As discussed in a previous blog post here there have been attempts to predict stock outcomes (e.g. price, return. etc.) using time series analysis algorithms, though the performance is sub par and cannot be used to efficiently predict the market. It is noteworthy that this is a technical tutorial and does not intent to guide people into buying stocks.
LSTM
The LSTM stands for Long Short-Term Memory a member of recurrent neural network (RNN) family used for sequence data in deep learning. Unlike standard feedforward fully connected neural network layers, RNNs and here LSTM have feedback loops which enables them to store information over a period of time also reffered to as a memory capacity.
import pandas as pd
import numpy as np
import matplotlib.pyplot as plt
import pandas as pd
from sklearn.preprocessing import MinMaxScaler
import yfinance as yf
from yahoofinancials import YahooFinancials
%matplotlib inline
The first step is to download the data from Yahoo finance. In the first step we focus on the Apple stock.
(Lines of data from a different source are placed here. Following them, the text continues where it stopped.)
-- ==== Sys2Proof/Machine/Registers.lean ====
section
/-!
DEFINITION. The register interface (10_state R30 to R61, R67, R73 to R76, R79): which register an offset names, what it
reads, and what a write to it does. The accesses that can hold HOST (`CMD_DATA`, `HOSTOP`, `WAIT`) are completed in
Machine/HostPort.lean.
-/

namespace Sys2Proof.Machine

/-- The registers of 10_state R79. -/
inductive Reg where
  | id | ctrl | status | qcount | cmdData | cmdPartial | wait | hostop | hostArg | err | errAddr | irqStatus | irqEnable
  | frameCount | scanline
  | tFreq | tH0 | tH1 | tV0 | tV1 | tMode | tVpSize | tVpCfg
  | tLabel (k : Fin 8)
  | aFreq | aH0 | aH1 | aV0 | aV1 | aMode | aVpSize | aVpCfg
  | aLabel (k : Fin 8)
  | aVpPos | chainBase | chainLen | chainCap | group | constBase | clen | rowStride | pH | pV
  | poolBase (i : Nat)
  | poolSize (i : Nat)
  | pen | brush | posX | posY | origin | clipRel0 | clipRel1 | clipAbsX1 | clipAbsY1 | clipAbsX2 | clipAbsY2
  | scroll0 | scroll1 | glyphOpt | paintOpt
  | sprBase | sprCount | sprStride | aSprBase | aSprCount | aSprStride
  | curPos | curHot | curBmp | curBg | curCtrl | curSaved0 | curSaved1 | curPriv
  | rt (t : Bool) (r : Nat)
  deriving DecidableEq, Repr

/-- The registers at fixed offsets (10_state R79). -/
def fixedRegs : List (Nat × Reg) :=
  [(0x000, .id), (0x004, .ctrl), (0x008, .status), (0x00C, .qcount), (0x010, .cmdData), (0x014, .cmdPartial),
   (0x018, .wait), (0x01C, .hostop), (0x020, .hostArg), (0x024, .err), (0x028, .errAddr), (0x02C, .irqStatus),
   (0x030, .irqEnable), (0x034, .frameCount), (0x038, .scanline)] ++
  [(0x040, .tFreq), (0x044, .tH0), (0x048, .tH1), (0x04C, .tV0), (0x050, .tV1), (0x054, .tMode), (0x058, .tVpSize),
   (0x05C, .tVpCfg), (0x080, .aFreq), (0x084, .aH0), (0x088, .aH1), (0x08C, .aV0), (0x090, .aV1), (0x094, .aMode),
   (0x098, .aVpSize), (0x09C, .aVpCfg)] ++
  [(0x0C0, .aVpPos), (0x0C4, .chainBase), (0x0C8, .chainLen), (0x0CC, .chainCap), (0x0D0, .group), (0x0D4, .constBase),
   (0x0D8, .clen), (0x0DC, .rowStride), (0x0E0, .pH), (0x0E4, .pV)] ++
  [(0x180, .pen), (0x184, .brush), (0x188, .posX), (0x18C, .posY), (0x190, .origin), (0x194, .clipRel0),
   (0x198, .clipRel1), (0x19C, .clipAbsX1), (0x1A0, .clipAbsY1), (0x1A4, .clipAbsX2), (0x1A8, .clipAbsY2),
   (0x1AC, .scroll0), (0x1B0, .scroll1), (0x1B4, .glyphOpt), (0x1B8, .paintOpt)] ++
  [(0x1C0, .sprBase), (0x1C4, .sprCount), (0x1C8, .sprStride), (0x1CC, .aSprBase), (0x1D0, .aSprCount),
   (0x1D4, .aSprStride), (0x1E0, .curPos), (0x1E4, .curHot), (0x1E8, .curBmp), (0x1EC, .curBg), (0x1F0, .curCtrl),
   (0x1F4, .curSaved0), (0x1F8, .curSaved1), (0x1FC, .curPriv)]

/-- The label register at an offset from the first one. -/
def labelIndex (n : Nat) : Fin 8 := ⟨n / 4 % 8, Nat.mod_lt _ (by decide)⟩

/-- The register that a byte offset names, for a block with the given parameters (10_state R30, R79): none where the
offset is no multiple of 4 or names no register. -/
def Reg.ofOffset (c : Config) (off : Nat) : Option Reg :=
  if off % 4 ≠ 0 then none
  else if 0x060 ≤ off ∧ off < 0x080 then some (.tLabel (labelIndex (off - 0x060)))
  else if 0x0A0 ≤ off ∧ off < 0x0C0 then some (.aLabel (labelIndex (off - 0x0A0)))
  else if 0x100 ≤ off ∧ off < 0x100 + 8 * c.npool then
    some (if off % 8 = 0 then .poolBase ((off - 0x100) / 8) else .poolSize ((off - 0x100) / 8))
  else if 0x1000 ≤ off ∧ off < 0x1000 + 4 * c.maxRows then some (.rt false ((off - 0x1000) / 4))
  else if 0x5000 ≤ off ∧ off < 0x5000 + 4 * c.maxRows then some (.rt true ((off - 0x5000) / 4))
  else fixedRegs.lookup off

/-- One bit as a register value. -/
def boolWord (b : Bool) : Word := if b then 1#32 else 0#32

/-- `CMD_PARTIAL` (10_state R34). -/
def Queue.partialWord (q : Queue) : Word := q.partialCount.setWidth 32 ||| (q.partialLen.setWidth 32 <<< 8)

/-- What a register reads (10_state R31 to R76). A read of `CMD_DATA` or `HOSTOP` gives 0, and so does `WAIT` when it
completes. -/
def Reg.read (r : Reg) (s : State) : Word :=
  match r with
  | .id => 0x46474C07#32
  | .ctrl => boolWord s.sys.bgexec
  | .status => s.status
  | .qcount => (BitVec.ofNat 16 s.qcount).setWidth 32
  | .cmdData => 0#32
  | .cmdPartial => s.queue.partialWord
  | .wait => 0#32
  | .hostop => 0#32
  | .hostArg => s.sys.hostArg
  | .err => s.sys.err
  | .errAddr => s.sys.errAddr
  | .irqStatus => s.sys.irqStatus.setWidth 32
  | .irqEnable => s.sys.irqEnable.setWidth 32
  | .frameCount => s.seq.frameCount
  | .scanline => s.seq.scanline.setWidth 32
  | .tFreq => s.staged.freq
  | .tH0 => s.staged.h0
  | .tH1 => s.staged.h1
  | .tV0 => s.staged.v0
  | .tV1 => s.staged.v1
  | .tMode => s.staged.mode
  | .tVpSize => s.staged.vpSize
  | .tVpCfg => s.staged.vpCfg
  | .tLabel k => s.staged.label.get k
  | .aFreq => s.active.freq
  | .aH0 => s.active.h0
  | .aH1 => s.active.h1
  | .aV0 => s.active.v0
  | .aV1 => s.active.v1
  | .aMode => s.active.mode
  | .aVpSize => s.active.vpSize
  | .aVpCfg => s.active.vpCfg
  | .aLabel k => s.active.label.get k
  | .aVpPos => s.alloc.vpPos
  | .chainBase => s.alloc.chainBase
  | .chainLen => s.alloc.chainLen
  | .chainCap => s.alloc.chainCap
  | .group => s.alloc.group
  | .constBase => s.alloc.constBase
  | .clen => s.alloc.clen
  | .rowStride => s.alloc.rowStride
  | .pH => s.geom.pH
  | .pV => s.geom.pV
  | .poolBase i => (s.pools.getD i ⟨0#32, 0#32⟩).base
  | .poolSize i => (s.pools.getD i ⟨0#32, 0#32⟩).size
  | .pen => s.paint.pen.setWidth 32
  | .brush => s.paint.brush.setWidth 32
  | .posX => s.paint.posX
  | .posY => s.paint.posY
  | .origin => pairWord s.paint.originX s.paint.originY
  | .clipRel0 => pairWord s.paint.clipRel.x1 s.paint.clipRel.y1
  | .clipRel1 => pairWord s.paint.clipRel.x2 s.paint.clipRel.y2
  | .clipAbsX1 => s.paint.clipAbs.x1
  | .clipAbsY1 => s.paint.clipAbs.y1
  | .clipAbsX2 => s.paint.clipAbs.x2
  | .clipAbsY2 => s.paint.clipAbs.y2
  | .scroll0 => pairWord s.paint.scroll.x1 s.paint.scroll.y1
  | .scroll1 => pairWord s.paint.scroll.x2 s.paint.scroll.y2
  | .glyphOpt => s.paint.glyphOpt.setWidth 32
  | .paintOpt => boolWord s.paint.swap
  | .sprBase => s.sprStaged.base
  | .sprCount => s.sprStaged.count
  | .sprStride => s.sprStaged.stride
  | .aSprBase => s.sprActive.base
  | .aSprCount => s.sprActive.count
  | .aSprStride => s.sprActive.stride
  | .curPos => s.cursor.pos
  | .curHot => s.cursor.hot
  | .curBmp => s.cursor.bmp
  | .curBg => s.cursor.bg
  | .curCtrl => boolWord s.cursor.en
  | .curSaved0 => s.cursor.saved0
  | .curSaved1 => s.cursor.saved1
  | .curPriv => boolWord s.cursor.allowDraw
  | .rt t r => s.rows.entry t r

/-- The bits of `T_MODE` that are not reserved (10_state R40). -/
def modeMask : Word := 0x00000F3F#32

/-- The bit of `T_VPCFG` that is not reserved (10_state R42). -/
def vpCfgMask : Word := 0x00000001#32

/-- The state with other staged timing registers. -/
def State.setStaged (s : State) (t : Timings) : State := { s with staged := t }

/-- The state with other control, error and interrupt registers. -/
def State.setSys (s : State) (r : SysRegs) : State := { s with sys := r }

/-- The state with other cursor registers. -/
def State.setCursor (s : State) (c : Cursor) : State := { s with cursor := c }

/-- The state with another staged sprite list. -/
def State.setSprStaged (s : State) (l : SpriteList) : State := { s with sprStaged := l }

/-- The state with one pool changed. -/
def State.setPool (s : State) (i : Nat) (f : Pool → Pool) : State := { s with pools := s.pools.modify i f }

/-- What a HOST write of `v` to a register does (10_state R30 to R52). A write to a read-only register is ignored; the
writes to `CMD_DATA` and `HOSTOP` are in Machine/HostPort.lean. -/
def Reg.write (r : Reg) (v : Word) (s : State) : State :=
  match r with
  | .id => s
  | .ctrl => s.setSys { s.sys with bgexec := v.getLsbD 0 }
  | .status => s
  | .qcount => s
  | .cmdData => s
  | .cmdPartial => s
  | .wait => s
  | .hostop => s
  | .hostArg => s.setSys { s.sys with hostArg := v }
  | .err => s.clearErr v
  | .errAddr => s
  | .irqStatus => s.clearIrq v
  | .irqEnable => s.setSys { s.sys with irqEnable := v.setWidth 4 }
  | .frameCount => s
  | .scanline => s
  | .tFreq => s.setStaged { s.staged with freq := v }
  | .tH0 => s.setStaged { s.staged with h0 := v }
  | .tH1 => s.setStaged { s.staged with h1 := v }
  | .tV0 => s.setStaged { s.staged with v0 := v }
  | .tV1 => s.setStaged { s.staged with v1 := v }
  | .tMode => s.setStaged { s.staged with mode := v &&& modeMask }
  | .tVpSize => s.setStaged { s.staged with vpSize := v }
  | .tVpCfg => s.setStaged { s.staged with vpCfg := v &&& vpCfgMask }
  | .tLabel k => s.setStaged { s.staged with label := s.staged.label.set k v }
  | .aFreq => s
  | .aH0 => s
  | .aH1 => s
  | .aV0 => s
  | .aV1 => s
  | .aMode => s
  | .aVpSize => s
  | .aVpCfg => s
  | .aLabel _ => s
  | .aVpPos => s
  | .chainBase => s
  | .chainLen => s
  | .chainCap => s
  | .group => s
  | .constBase => s
  | .clen => s
  | .rowStride => s
  | .pH => s
  | .pV => s
  | .poolBase i => s.setPool i (fun p => { p with base := v })
  | .poolSize i => s.setPool i (fun p => { p with size := v })
  | .pen => s
  | .brush => s
  | .posX => s
  | .posY => s
  | .origin => s
  | .clipRel0 => s
  | .clipRel1 => s
  | .clipAbsX1 => s
  | .clipAbsY1 => s
  | .clipAbsX2 => s
  | .clipAbsY2 => s
  | .scroll0 => s
  | .scroll1 => s
  | .glyphOpt => s
  | .paintOpt => s
  | .sprBase => s.setSprStaged { s.sprStaged with base := v }
  | .sprCount => s.setSprStaged { s.sprStaged with count := v }
  | .sprStride => s.setSprStaged { s.sprStaged with stride := v }
  | .aSprBase => s
  | .aSprCount => s
  | .aSprStride => s
  | .curPos => (s.setCursor { s.cursor with pos := v }).requestRefresh
  | .curHot => s.setCursor { s.cursor with hot := v }
  | .curBmp => (s.setCursor { s.cursor with bmp := v }).requestRefresh
  | .curBg => s.setCursor { s.cursor with bg := v }
  | .curCtrl => (s.setCursor { s.cursor with en := v.getLsbD 0 }).requestRefresh
  | .curSaved0 => s
  | .curSaved1 => s
  | .curPriv => s
  | .rt _ _ => s

/-- The value a HOST read of `width` bytes at offset `off` returns (10_state R30). -/
def State.regRead (s : State) (width off : Nat) : Word :=
  if width = 4 then
    match Reg.ofOffset s.cfg off with
    | some r => r.read s
    | none => 0#32
  else 0#32

end Sys2Proof.Machine
end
appl_df = yf.download('AAPL',
start='2018-01-01',
end='2019-12-31',
progress=False)
appl_df.head()
Open | High | Low | Close | Adj Close | Volume | |
---|---|---|---|---|---|---|
Date | ||||||
2018-01-02 | 42.540001 | 43.075001 | 42.314999 | 43.064999 | 41.380238 | 102223600 |
2018-01-03 | 43.132500 | 43.637501 | 42.990002 | 43.057499 | 41.373032 | 118071600 |
2018-01-04 | 43.134998 | 43.367500 | 43.020000 | 43.257500 | 41.565216 | 89738400 |
2018-01-05 | 43.360001 | 43.842499 | 43.262501 | 43.750000 | 42.038452 | 94640000 |
2018-01-08 | 43.587502 | 43.902500 | 43.482498 | 43.587502 | 41.882305 | 82271200 |
and to plot it using pandas plotting function.
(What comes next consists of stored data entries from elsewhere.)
/-- The `DRAWSPRITE` of record `k` in a show pass, none where the pass skips the record (45_sprites R432, R438). -/
def State.recordDraw (s : State) (k : Nat) : Option Draw :=
  let a := s.recordAddr k
  if s.recordWanted k then
    match s.recordFrame k with
    | .none => none
    | .bad _ => none
    | .header hdr =>
      some ⟨(memHalf s.mem a).toInt, (memHalf s.mem (a + 2)).toInt, readBitmap s.mem hdr, (memWord s.mem (a + 12)).toNat⟩
  else none

/-- The cursor's `DRAWSPRITE` in a show pass, none where it is not shown (45_sprites R439). -/
def State.cursorDraw (s : State) : Option Draw :=
  if s.cursorWanted then
    some ⟨s.cursorPos.1, s.cursorPos.2, readBitmap s.mem s.cursor.bmp.toNat, s.cursor.bg.toNat⟩
  else none

/-- The draws of a show pass, in order (45_sprites R432). -/
def State.draws (s : State) : List Draw := (List.range s.recordCount).filterMap s.recordDraw ++ s.cursorDraw.toList

/-- The bytes that a show pass reads besides the viewport, `PRIV` and `SAVED_*`: the records' other bytes, frame pointers, bitmap
headers and bitmap bytes (45_sprites R432, R435). -/
def State.passInput (s : State) (a : Nat) : Prop :=
  (∃ k < s.recordCount, inRun (s.recordAddr k) 17 a ∨
    (s.recordWanted k = true ∧
      let frames := (memWord s.mem (s.recordAddr k + 4)).toNat
      let cur := (memHalf s.mem (s.recordAddr k + 10)).toNat
      (frames ≠ 0 ∧ cur < (memHalf s.mem (s.recordAddr k + 8)).toNat ∧ inRun (frames + 4 * cur) 4 a) ∨
      ∃ hdr, s.recordFrame k = .header hdr ∧ inRun hdr 8 a)) ∨
  (s.cursorWanted = true ∧ inRun s.cursor.bmp.toNat 8 a) ∨
  ∃ d ∈ s.draws, s.drawSource d a

/-- What a show pass reads, the viewport, the save buffers and the bookkeeping bytes of the records all lie apart
(70_reset R528, R531). -/
def State.passApart (s : State) : Prop :=
  s.visibleApart ∧ apart s.passInput s.visiblePixel ∧
  (∀ k < s.recordCount, apart (s.bookkeeping k) s.passInput ∧ apart (s.bookkeeping k) s.visiblePixel ∧
    ∀ j < k, apart (s.bookkeeping k) (s.bookkeeping j)) ∧
  (∀ d ∈ s.draws, apart (s.drawBuffer d) s.passInput ∧ apart (s.drawBuffer d) s.visiblePixel ∧
    ∀ k < s.recordCount, apart (s.drawBuffer d) (s.bookkeeping k)) ∧
  s.draws.Pairwise (fun d e => apart (s.drawBuffer d) (s.drawBuffer e))

/-- No byte that a compositing pass touches fails `MEM_OK` (45_sprites R443). -/
def State.passReadable (s : State) : Prop :=
  (∀ k < s.recordCount, s.runOk (s.recordAddr k) 32 ∧
    (s.recordWanted k = true → ∀ fa, s.recordFrame k ≠ .bad fa)) ∧
  (s.cursorWanted = true → s.runOk s.cursor.bmp.toNat 8) ∧
  ∀ d ∈ s.draws, ∀ a, s.drawBuffer d a ∨ s.drawSource d a → memOk s a = true

/-- Nothing is shown, and no static sprite is still to be drawn (45_sprites R430, R438). -/
def State.passSettled (s : State) : Prop :=
  s.cursor.allowDraw = false ∧
  ∀ k < s.recordCount, (s.recordPriv k).getLsbD 0 = false ∧
    ((memByte s.mem (s.recordAddr k + 16)).getLsbD 0 = true → (memByte s.mem (s.recordAddr k + 16)).getLsbD 1 = true →
      (s.recordPriv k).getLsbD 1 = true)

/-! ### Invariants -/

/-- The memory is in canonical form. -/
def State.memoryOk (s : State) : Prop := Memory.wf s.mem = true

/-- The paint state's invariants: `CLIP_ABS` is `CLIP_REL` plus the origin (10_state R58), and the clip and the scrolling
region are normalized (10_state R57, R59). -/
def State.paintOk (s : State) : Prop :=
  s.paint.clipAbs = absClip s.paint.clipRel s.paint.originX s.paint.originY ∧
  (s.paint.clipRel.x1.toInt ≤ s.paint.clipRel.x2.toInt ∧ s.paint.clipRel.y1.toInt ≤ s.paint.clipRel.y2.toInt) ∧
  (s.paint.scroll.x1.toInt ≤ s.paint.scroll.x2.toInt ∧ s.paint.scroll.y1.toInt ≤ s.paint.scroll.y2.toInt)

/-- A stopped sequencer outputs 0 (10_state R72); before configuration it is stopped, no service is requested, the viewport
is empty and there is one buffer (10_state R44, R74); a single buffer is buffer 0 (10_state R69). -/
def State.outputOk (s : State) : Prop :=
  (s.seq.phase = .stop → s.seq.pixOut = 0x00#8) ∧
  (s.alloc.configured = false →
    s.seq.phase = .stop ∧ s.exe.vsReq = false ∧ s.active.vpSize = 0#32 ∧ s.alloc.dblActive = false) ∧
  (s.alloc.dblActive = false → s.rows.visBuf = false)

/-- Reserved bits are 0 (10_state R40, R42, R47), and an error record that is not valid is all 0 (10_state R47, R48). -/
def State.reservedOk (s : State) : Prop :=
  (s.staged.mode &&& ~~~modeMask = 0#32 ∧ s.staged.vpCfg &&& ~~~vpCfgMask = 0#32) ∧
  (s.active.mode &&& ~~~modeMask = 0#32 ∧ s.active.vpCfg &&& ~~~vpCfgMask = 0#32) ∧
  s.sys.err &&& 0x3CFF0000#32 = 0#32 ∧
  (errValid s.sys.err = false → s.sys.err = 0#32 ∧ s.sys.errAddr = 0#32)

/-- EXE is idle exactly when it has nothing left to do (41_queue R260); a job ends with its last step; HOST is held on the
request that the job serves (41_queue R264, R266). -/
def State.jobOk (s : State) : Prop :=
  ((s.exe.state = .idle ∧ s.exe.work = []) ∨
    (s.exe.state ≠ .idle ∧ ∃ ms, s.exe.work = ms ++ [.jobEnd] ∧ Micro.jobEnd ∉ ms)) ∧
  (s.exe.state = .sdrain → ∃ e, s.held = .syncPush e) ∧
  (s.exe.state = .hostop → ∃ v, s.held = .hostOp v)

/-- A partial command holds fewer words than it needs (10_state R34, 41_queue R265). -/
def State.partialOk (s : State) : Prop :=
  s.queue.partialCount ≤ s.queue.partialLen ∧ (s.queue.partialCount = 0#2 → s.queue.partialLen = 0#2)

/-- A step of a synchronous drain to empty, or the start of one. -/
def Micro.drainsAll : Micro → Prop
  | .drainBegin => True
  | .drainLoop d => d.left = none
  | .hostOp _ => False
  | .pushEntry _ => False
  | .drainEnd _ => False
  | .hideCursor => False
  | .hideRecords _ => False
  | .refresh => False
  | .showBegin => False
  | .showRecords _ _ => False
  | .showCursor _ => False
  | .jobEnd => False

/-- The queue holds at most `QDEPTH` entries (10_state R62), and a synchronous push that is still to append its entry finds
room: there is some now, or its job drains the queue first (41_queue R266). -/
def State.roomOk (s : State) : Prop :=
  1 ≤ s.cfg.qdepth ∧ s.qcount ≤ s.cfg.qdepth ∧
  (∀ pre e post, s.exe.work = pre ++ .pushEntry e :: post →
    s.exe.ctx = .sync ∧ s.exe.state = .sdrain ∧ (∀ e', Micro.pushEntry e' ∉ pre ++ post) ∧
      (s.qcount < s.cfg.qdepth ∨ ∃ m ∈ pre, m.drainsAll))

/-- The group size and the length of the chain are those of the active timing, and the chain lies inside the address space,
within its capacity (40_video R207, R218, R242, R243). -/
def State.chainOk (s : State) : Prop :=
  1 ≤ s.active.vvis ∧ s.alloc.group.toNat = s.pieces.length ∧ s.alloc.chainLen.toNat = s.pieces.length * s.active.vt ∧
  s.alloc.chainLen.toNat ≤ s.alloc.chainCap.toNat ∧ s.alloc.chainBase.toNat + 12 * s.alloc.chainCap.toNat ≤ 2 ^ 32 ∧
  (s.geom.pending = true →
    let t := s.active.withPorches (loHalf s.geom.pH) (hiHalf s.geom.pH) (loHalf s.geom.pV) (hiHalf s.geom.pV)
    s.groupOf t * t.vt ≤ s.alloc.chainCap.toNat)

/-- The rows of the viewport lie apart inside the address space, those of both tables with double buffering
(40_video R217). -/
def State.rowsOk (s : State) : Prop :=
  ∀ (b : Bool) (y : Nat), (b = true → s.alloc.dblActive = true) → y < s.vph →
    (s.rows.entry b y).toNat + s.vpw ≤ 2 ^ 32 ∧
    ∀ (c : Bool) (z : Nat), (c = true → s.alloc.dblActive = true) → z < s.vph → (b, y) ≠ (c, z) →
      (s.rows.entry b y).toNat + s.vpw ≤ (s.rows.entry c z).toNat ∨
      (s.rows.entry c z).toNat + s.vpw ≤ (s.rows.entry b y).toNat

/-- The layout of the block: nothing before it is configured, and then what `APPLY` commits (40_video R214 to R219). -/
def State.layoutOk (s : State) : Prop :=
  s.cfg.valid ∧ (s.alloc.configured = false → s.active.vpSize = 0#32 ∧ s.alloc.dblActive = false) ∧
  (s.alloc.configured = true → s.chainOk ∧ s.rowsOk)

end Sys2Proof.Machine
end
appl_df['Open'].plot(title="Apple's stock price")
here we covert the stock price to daily stock returns and to plot it
appl_df['Open']=appl_df['Open'].pct_change()
appl_df['Open'].plot(title="Apple's stock return")
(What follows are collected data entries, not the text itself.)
-- ==== Sys2Proof/Laws/State.lean ====
section
/-!
SUPPORT. One lemma per field per update of the state.
-/

namespace Sys2Proof.Machine

@[simp] theorem State.setMem_cfg (s : State) (m : Memory) : (s.setMem m).cfg = s.cfg := rfl
@[simp] theorem State.setMem_mem (s : State) (m : Memory) : (s.setMem m).mem = m := rfl
@[simp] theorem State.setMem_sys (s : State) (m : Memory) : (s.setMem m).sys = s.sys := rfl
@[simp] theorem State.setMem_staged (s : State) (m : Memory) : (s.setMem m).staged = s.staged := rfl
@[simp] theorem State.setMem_pools (s : State) (m : Memory) : (s.setMem m).pools = s.pools := rfl
@[simp] theorem State.setMem_active (s : State) (m : Memory) : (s.setMem m).active = s.active := rfl
@[simp] theorem State.setMem_alloc (s : State) (m : Memory) : (s.setMem m).alloc = s.alloc := rfl
@[simp] theorem State.setMem_geom (s : State) (m : Memory) : (s.setMem m).geom = s.geom := rfl
@[simp] theorem State.setMem_paint (s : State) (m : Memory) : (s.setMem m).paint = s.paint := rfl
@[simp] theorem State.setMem_sprStaged (s : State) (m : Memory) : (s.setMem m).sprStaged = s.sprStaged := rfl
@[simp] theorem State.setMem_sprActive (s : State) (m : Memory) : (s.setMem m).sprActive = s.sprActive := rfl
@[simp] theorem State.setMem_cursor (s : State) (m : Memory) : (s.setMem m).cursor = s.cursor := rfl
@[simp] theorem State.setMem_comp (s : State) (m : Memory) : (s.setMem m).comp = s.comp := rfl
@[simp] theorem State.setMem_queue (s : State) (m : Memory) : (s.setMem m).queue = s.queue := rfl
@[simp] theorem State.setMem_exe (s : State) (m : Memory) : (s.setMem m).exe = s.exe := rfl
@[simp] theorem State.setMem_held (s : State) (m : Memory) : (s.setMem m).held = s.held := rfl
@[simp] theorem State.setMem_rows (s : State) (m : Memory) : (s.setMem m).rows = s.rows := rfl
@[simp] theorem State.setMem_seq (s : State) (m : Memory) : (s.setMem m).seq = s.seq := rfl
@[simp] theorem State.setMem_env (s : State) (m : Memory) : (s.setMem m).env = s.env := rfl

@[simp] theorem State.writeCells_cfg (s : State) (cs : List (Nat × Byte)) : (s.writeCells cs).cfg = s.cfg := rfl
@[simp] theorem State.writeCells_mem (s : State) (cs : List (Nat × Byte)) : (s.writeCells cs).mem = memStoreAll s.mem cs := rfl
@[simp] theorem State.writeCells_sys (s : State) (cs : List (Nat × Byte)) : (s.writeCells cs).sys = s.sys := rfl
@[simp] theorem State.writeCells_staged (s : State) (cs : List (Nat × Byte)) : (s.writeCells cs).staged = s.staged := rfl
@[simp] theorem State.writeCells_pools (s : State) (cs : List (Nat × Byte)) : (s.writeCells cs).pools = s.pools := rfl
@[simp] theorem State.writeCells_active (s : State) (cs : List (Nat × Byte)) : (s.writeCells cs).active = s.active := rfl
@[simp] theorem State.writeCells_alloc (s : State) (cs : List (Nat × Byte)) : (s.writeCells cs).alloc = s.alloc := rfl
@[simp] theorem State.writeCells_geom (s : State) (cs : List (Nat × Byte)) : (s.writeCells cs).geom = s.geom := rfl
@[simp] theorem State.writeCells_paint (s : State) (cs : List (Nat × Byte)) : (s.writeCells cs).paint = s.paint := rfl
@[simp] theorem State.writeCells_sprStaged (s : State) (cs : List (Nat × Byte)) : (s.writeCells cs).sprStaged = s.sprStaged := rfl
@[simp] theorem State.writeCells_sprActive (s : State) (cs : List (Nat × Byte)) : (s.writeCells cs).sprActive = s.sprActive := rfl
@[simp] theorem State.writeCells_cursor (s : State) (cs : List (Nat × Byte)) : (s.writeCells cs).cursor = s.cursor := rfl
@[simp] theorem State.writeCells_comp (s : State) (cs : List (Nat × Byte)) : (s.writeCells cs).comp = s.comp := rfl
@[simp] theorem State.writeCells_queue (s : State) (cs : List (Nat × Byte)) : (s.writeCells cs).queue = s.queue := rfl
@[simp] theorem State.writeCells_exe (s : State) (cs : List (Nat × Byte)) : (s.writeCells cs).exe = s.exe := rfl
@[simp] theorem State.writeCells_held (s : State) (cs : List (Nat × Byte)) : (s.writeCells cs).held = s.held := rfl
@[simp] theorem State.writeCells_rows (s : State) (cs : List (Nat × Byte)) : (s.writeCells cs).rows = s.rows := rfl
@[simp] theorem State.writeCells_seq (s : State) (cs : List (Nat × Byte)) : (s.writeCells cs).seq = s.seq := rfl
@[simp] theorem State.writeCells_env (s : State) (cs : List (Nat × Byte)) : (s.writeCells cs).env = s.env := rfl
From previous experience with deep learning models, we know that we have to scale our data for optimal performance. In our case, we’ll use Scikit- Learn’s StandardScaler and scale our dataset to numbers between zero and one.
sc = StandardScaler()
here we create a univariate pre-processor function that does three steps of min max scaling, creating lags, and separating the data to train and test sets for a given time-series.
def preproc( data, lag, ratio):
data=data.dropna().iloc[:, 0:1]
Dates=data.index.unique()
data.iloc[:, 0] = sc.fit_transform(data.iloc[:, 0].values.reshape(-1, 1))
for s in range(1, lag):
data['shift_{}'.format(s)] = data.iloc[:, 0].shift(s)
X_data = data.dropna().drop(['Open'], axis=1)
y_data = data.dropna()[['Open']]
index=int(round(len(X_data)*ratio))
X_data_train=X_data.iloc[:index,:]
X_data_test =X_data.iloc[index+1:,:]
y_data_train=y_data.iloc[:index,:]
y_data_test =y_data.iloc[index+1:,:]
return X_data_train,X_data_test,y_data_train,y_data_test,Dates;
Then we apply the univariate pre-processing to the Apple data
a,b,c,d,e=preproc(appl_df, 25, 0.90)
As a second ticker and an additional varaible to improve our model performance we focus of the SP500 index eft SPY.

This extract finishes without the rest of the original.